I think the explanation given in the film is roughly "the suit compresses the space in-between atoms, so your size decreases, your density increases, and your total mass stays the same", however it seems to be portrayed in contradictory ways. For instance:

  • He can float in water, and even be sent shooting through the air by a relatively gentle flow of water filling a bathtub. This wouldn't happen if he retained his original mass, as he'd essentially be the densest thing on the planet and should sink like a stone even in a vat of molten lead.

  • Upon landing after being ejected from the bathtub, the ceramic tile underneath him shatters. That takes a significant amount of force, and similar effects are used at other points in the movie where he falls onto (or straight through) various things.

  • He's able to get sucked into a vacuum-cleaner. One that didn't even appear to be a high-end, extra powerful vacuum-cleaner, let alone one capable of sucking up a 200 pound piece of dust.

  • He can run along the barrel of a gun as someone shoots it, apparently without causing them to drop the weapon or even have trouble continuing to aim it.

Does a more consistent explanation exist in other media, that would fit with the above examples? Or is this simply a case of the power being made to do whatever happened to be most convenient at the time?


1 Answer 1


I've posted pretty much the same thing on this answer in the Sci-Fi Stack Exchange, but in general Ant-Man follows the rule of cool much more than it does its own internal logic.

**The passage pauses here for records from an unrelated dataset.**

-- ==== Sys2Proof/Safety.lean ====
section
/-! DEFINITION. What a safe run is, and the words in which the statements are made: a message that happens, a word that finds its operands, and what a word leaves when it
completes. -/

namespace Sys2Proof.Machine

open Sys2Proof

/-! ## Runs -/

/-- The machine goes on from s: its step is neither a fault nor a refusal. -/
def State.safe (s : State) : Prop := ∃ t, step s = .next t

/-- What every step keeps: memory is in canonical form (log 9). -/
def State.inv (s : State) : Prop := Memory.wf s.mem = true

/-- s with a message as the one that happens. -/
def State.hears (s : State) (e : Ev) : State := { s with ctl.op := some e }

/-- A message that happens in s completes, and leaves what f gives of the state that heard it. -/
def Gives (i : Instr) (e : Ev) (s : State) (f : State → State) : Prop := e.instr = i ∧ exec i (s.hears e) = .next (f (s.hears e))

/-- A message that happens in s completes, in a state of which P holds. -/
def Happens (i : Instr) (e : Ev) (s : State) (P : State → Prop) : Prop := e.instr = i ∧ ∃ t, exec i (s.hears e) = .next t ∧ P t

/-- A word with a guard, sources and destinations finds its operands in a group (R10, R202 to R205, R261, R304): every lane is deep enough for the guard and no
guard is poisoned; in the lanes that the guard lets through every source can be read and is clean, and every destination can be written; a lane position is filled
once (R197). -/
structure Issues (s : State) (g : Grp) (rest : List Grp) (gd : BitVec 3) (srcs dsts : List Nat) : Prop where
  head : s.core.issue = g :: rest
  ids : ∀ x ∈ rest, x.id ≠ g.id
  deep : ∀ l ∈ g.lanes, guardEntry gd ≤ l.depth
  clear : ∀ l ∈ g.lanes, l.gate gd ≠ .pois
  srcs : ∀ l ∈ g.lanes, l.gate gd = .on → ∀ c ∈ srcs, ∃ v, s.read g l c = .ok v ∧ v.bad = false
  dsts : ∀ l ∈ g.lanes, l.gate gd = .on → ∀ c ∈ dsts, s.dstOk g l c = true
  once : (g.lanes.map (fun l => l.lane)).Nodup

/-- The value of a readable operand in a lane. -/
def State.opnd (s : State) (g : Grp) (l : RLane) (a : BitVec 7) : Word := (s.readD g l a.toNat).val

/-- s with the group at the head of the issue queue replaced. -/
def State.headGrp (s : State) (g : Grp) (rest : List Grp) : State := { s with core.issue := g :: rest }

/-- g after a word with destination d that gives f in the lanes its guard lets through (R202, R203, R261). -/
def Grp.wrote (g : Grp) (s : State) (gd : BitVec 3) (d : BitVec 7) (f : RLane → Word) : Grp :=
  (g.shiftedTo d.toNat (g.lanes.map (fun l => if l.gate gd = .on then l.result d.toNat (clean (f l)) else s.offLane g l d.toNat))).adv

/-- The arithmetic log of g with the causes that f gives in the lanes a guard lets through (R211). -/
def Grp.logged (g : Grp) (gd : BitVec 3) (f : RLane → List Nat) : List (Nat × Nat × Nat) := logAll g.arith ((g.active gd).map (fun l => (l, f l)))

/-- g with another arithmetic log. -/
def Grp.logs (g : Grp) (a : List (Nat × Nat × Nat)) : Grp := { g with arith := a }

/-- Words of three registers complete, with a result of two values. -/
def Computes2 (mk : BitVec 3 → BitVec 7 → BitVec 7 → BitVec 7 → Instr) (f : Word → Word → Word) : Prop :=
  ∀ s g rest gd d a b, Issues s g rest gd [a.toNat, b.toNat] [d.toNat] →
    exec (mk gd d a b) s = .next (s.headGrp (g.wrote s gd d (fun l => f (s.opnd g l a) (s.opnd g l b))) rest)

/-- Words of two registers complete, with a result of one value. -/
def Computes1 (mk : BitVec 3 → BitVec 7 → BitVec 7 → Instr) (f : Word → Word) : Prop :=
  ∀ s g rest gd d a, Issues s g rest gd [a.toNat] [d.toNat] →
    exec (mk gd d a) s = .next (s.headGrp (g.wrote s gd d (fun l => f (s.opnd g l a))) rest)

/-- Words of two values that may log causes. -/
def Logs2 (mk : BitVec 3 → BitVec 7 → BitVec 7 → BitVec 7 → Instr) (f : Word → Word → Word × List Nat) : Prop :=
  ∀ s g rest gd d a b, Issues s g rest gd [a.toNat, b.toNat] [d.toNat] →
    let r := fun l => f (s.opnd g l a) (s.opnd g l b)
    exec (mk gd d a b) s = .next (s.headGrp ((g.wrote s gd d (fun l => (r l).1)).logs (g.logged gd (fun l => (r l).2))) rest)

/-- Words that read their destination too. -/
def Logs3 (mk : BitVec 3 → BitVec 7 → BitVec 7 → BitVec 7 → Instr) (f : Word → Word → Word → Word × List Nat) : Prop :=
  ∀ s g rest gd d a b, Issues s g rest gd [a.toNat, b.toNat, d.toNat] [d.toNat] →
    let r := fun l => f (s.opnd g l a) (s.opnd g l b) (s.opnd g l d)
    exec (mk gd d a b) s = .next (s.headGrp ((g.wrote s gd d (fun l => (r l).1)).logs (g.logged gd (fun l => (r l).2))) rest)

/-- Words of one value that may log causes. -/
def Logs1 (mk : BitVec 3 → BitVec 7 → BitVec 7 → Instr) (f : Word → Word × List Nat) : Prop :=
  ∀ s g rest gd d a, Issues s g rest gd [a.toNat] [d.toNat] →
    let r := fun l => f (s.opnd g l a)
    exec (mk gd d a) s = .next (s.headGrp ((g.wrote s gd d (fun l => (r l).1)).logs (g.logged gd (fun l => (r l).2))) rest)

/-- Words of the predicate register complete: f of each lane, and nothing else (R304 to R306). -/
def Preds (i : Instr) (need : Nat) (srcs : List Nat) (f : State → Grp → RLane → RLane) : Prop :=
  ∀ s g rest, Issues s g rest 0 srcs [] → (∀ l ∈ g.lanes, need ≤ l.depth) →
    exec i s = .next (s.headGrp ({ g with lanes := g.lanes.map (f s g) }.adv) rest)

/-- s after a word that names a token: the token joins the pending ones, its completion is on its way, the group goes on (R206). -/
def State.named (s : State) (g : Grp) (rest : List Grp) (t : Token) : State :=
  { s.headGrp g rest with ctl.nextId := s.ctl.nextId + 1, ctl.agenda := s.ctl.agenda ++ [.tokenComplete s.ctl.nextId],
                          core.toks := s.core.toks ++ [{ t with id := s.ctl.nextId }] }

/-- A word on token k finds its operands: as Issues, some lane is let through, and no lane of the group has token k pending (R206). -/
structure Tokens (s : State) (g : Grp) (rest : List Grp) (gd : BitVec 3) (srcs dsts : List Nat) (k : BitVec 3) : Prop extends Issues s g rest gd srcs dsts where
  some : ∃ l ∈ g.lanes, l.gate gd = .on
  free : s.tokBusy g k.toNat = false

/-- Special functions complete: each lane's result on the token, and its causes in the log. -/
def Functions (mk : BitVec 3 → BitVec 7 → BitVec 7 → BitVec 3 → Instr) (f : Word → Word × List Nat) : Prop :=
  ∀ s g rest gd d a k, Tokens s g rest gd [a.toNat] [d.toNat] k →
    exec (mk gd d a k) s = .next (s.named ((g.logs (g.logged gd (fun l => (f (s.opnd g l a)).2))).adv) rest
      (g.token k.toNat d.toNat 1 ((g.active gd).map (fun l => doneLane l [clean (f (s.opnd g l a)).1]))))

/-- set(l) of R282: the lanes of l's gang slot that the guard lets through. -/
def Grp.setAt (g : Grp) (gd : BitVec 3) (l : RLane) : List RLane := (g.active gd).filter (fun m => m.slot == l.slot)

/-- Cross-lane words complete: each lane's result on the token, f of its set(l). -/
def Crosses (mk : BitVec 3 → BitVec 7 → BitVec 7 → BitVec 3 → Instr) (f : (RLane → Word) → List RLane → RLane → Word) : Prop :=
  ∀ s g rest gd d a k, Tokens s g rest gd [a.toNat] [d.toNat] k →
    exec (mk gd d a k) s = .next (s.named g.adv rest
      (g.token k.toNat d.toNat 1 ((g.active gd).map (fun l => doneLane l [clean (f (fun m => s.opnd g m a) (g.setAt gd l) l)]))))

/-- Folding words complete (R311), every lane of a set logging what the whole fold of the set logs. -/
def Folds (mk : BitVec 3 → BitVec 7 → BitVec 7 → BitVec 3 → Instr) (op : Nat) (part : List RLane → RLane → List RLane) : Prop :=
  ∀ s g rest gd d a k, Tokens s g rest gd [a.toNat] [d.toNat] k →
    let vals := fun ls : List RLane => ls.map (fun m => (s.opnd g m a).toNat)
    exec (mk gd d a k) s = .next (s.named ((g.logs (g.logged gd (fun l => (foldLanes op (vals (g.setAt gd l))).2))).adv) rest
      (g.token k.toNat d.toNat 1 ((g.active gd).map (fun l => doneLane l [clean (BitVec.ofNat 32 (foldLanes op (vals (part (g.setAt gd l) l))).1)]))))

/-- A scratchpad access of a word finds its bytes: aligned, within SPAD, in no region, and no watchpoint is set (R147, R218, R319, R400). -/
def SpadReady (s : State) (g : Grp) (gd : BitVec 3) (align size : Nat) (off : RLane → Nat) : Prop :=
  s.held g.ctx = false ∧ ∀ l ∈ g.active gd, off l % align = 0 ∧ off l + size ≤ s.spadSize g l ∧
    ∃ x, s.gang g.core l.slot = some x ∧ x.ctx = g.ctx ∧ x.regionOf (off l / 128) = none

/-- s once the Reeve has read the record at a queue's head: the read and its answer have crossed what bridges they needed (R15, R29). -/
def State.readHead (s : State) (q : Queue) : State := match s.reeveXl q.tenant q.recordVa 4 with | .ok pa _ => (s.readOver pa 256).1 | _ => s

/-- The record at a queue's head lies in a page of the tenant that the Reeve can read now (R15, R38), is clean, and is b. -/
def HeadIs (s : State) (q : Queue) (b : List Byte) : Prop :=
  s.queue q.q = some q ∧ q.head ≠ q.tail ∧ ∃ pa attr, s.reeveXl q.tenant q.recordVa 4 = .ok pa attr ∧ s.reeveRead q.tenant q.recordVa 256 = some (some b) ∧
    (s.readOver pa 256).2 = true ∧ (s.readOver pa 256).1.extentPois pa 256 = false

/-- A kernel record that its checks pass, with a table entry and a header block free (R41, R58, R59, R165). -/
def Dispatchable (s : State) (q : Queue) (b : List Byte) (ctx hdr : Nat) : Prop :=
  badRecord b q.secure = false ∧ (recordOf b).kind = 1 ∧ bit (recordOf b).flags 1 = false ∧ (bit (s.tModes q.tenant) 0 = true ∨ bit s.host.hartid.toNat 31 = true) ∧
    s.noSpace (recordOf b) q.q = false ∧ s.freeCtx = some ctx ∧ s.freeBlocks 1 = some [hdr]

end Sys2Proof.Machine
end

For example, I'm fairly certain that something as dense as Ant-Man, when shrunk, would have gone straight through the roof of the car that he lands on towards the start of the film - let's remember that this is effectively just a 200lb/90kg object that is only an inch or so long, probably making Ant-Man one of the densest objects on Earth (and certainly unable to ride on a flying ant named Ant-thony).

Towards the end of the film, we see Scott throw a weapon that enlarges objects, which accidentally hits an ant, making it the size of a large dog. At this stage, the ant either takes on an appropriate mass (meaning it would be crushed to death under its own weight thanks to its basic design not being sturdy enough at larger sizes/weights) or it remains the same weight as a normal ant, and gets blown away in the first mild breeze.

In short, the in-universe explanation that we're given (namely that the distance between atoms is reduced, meaning objects get smaller but retain the same mass) is pure nonsense from the demonstrations of it that we have seen.

However, this may be true even in-universe, as the finale of the film sees Scott shrink down into the "quantum realm", becoming smaller than the size of molecules and atoms.

This shouldn't be possible if the only change is the distance between atoms, so there is the potential that Hank simply lied to Scott (or is incorrect) about how the Pym particles work.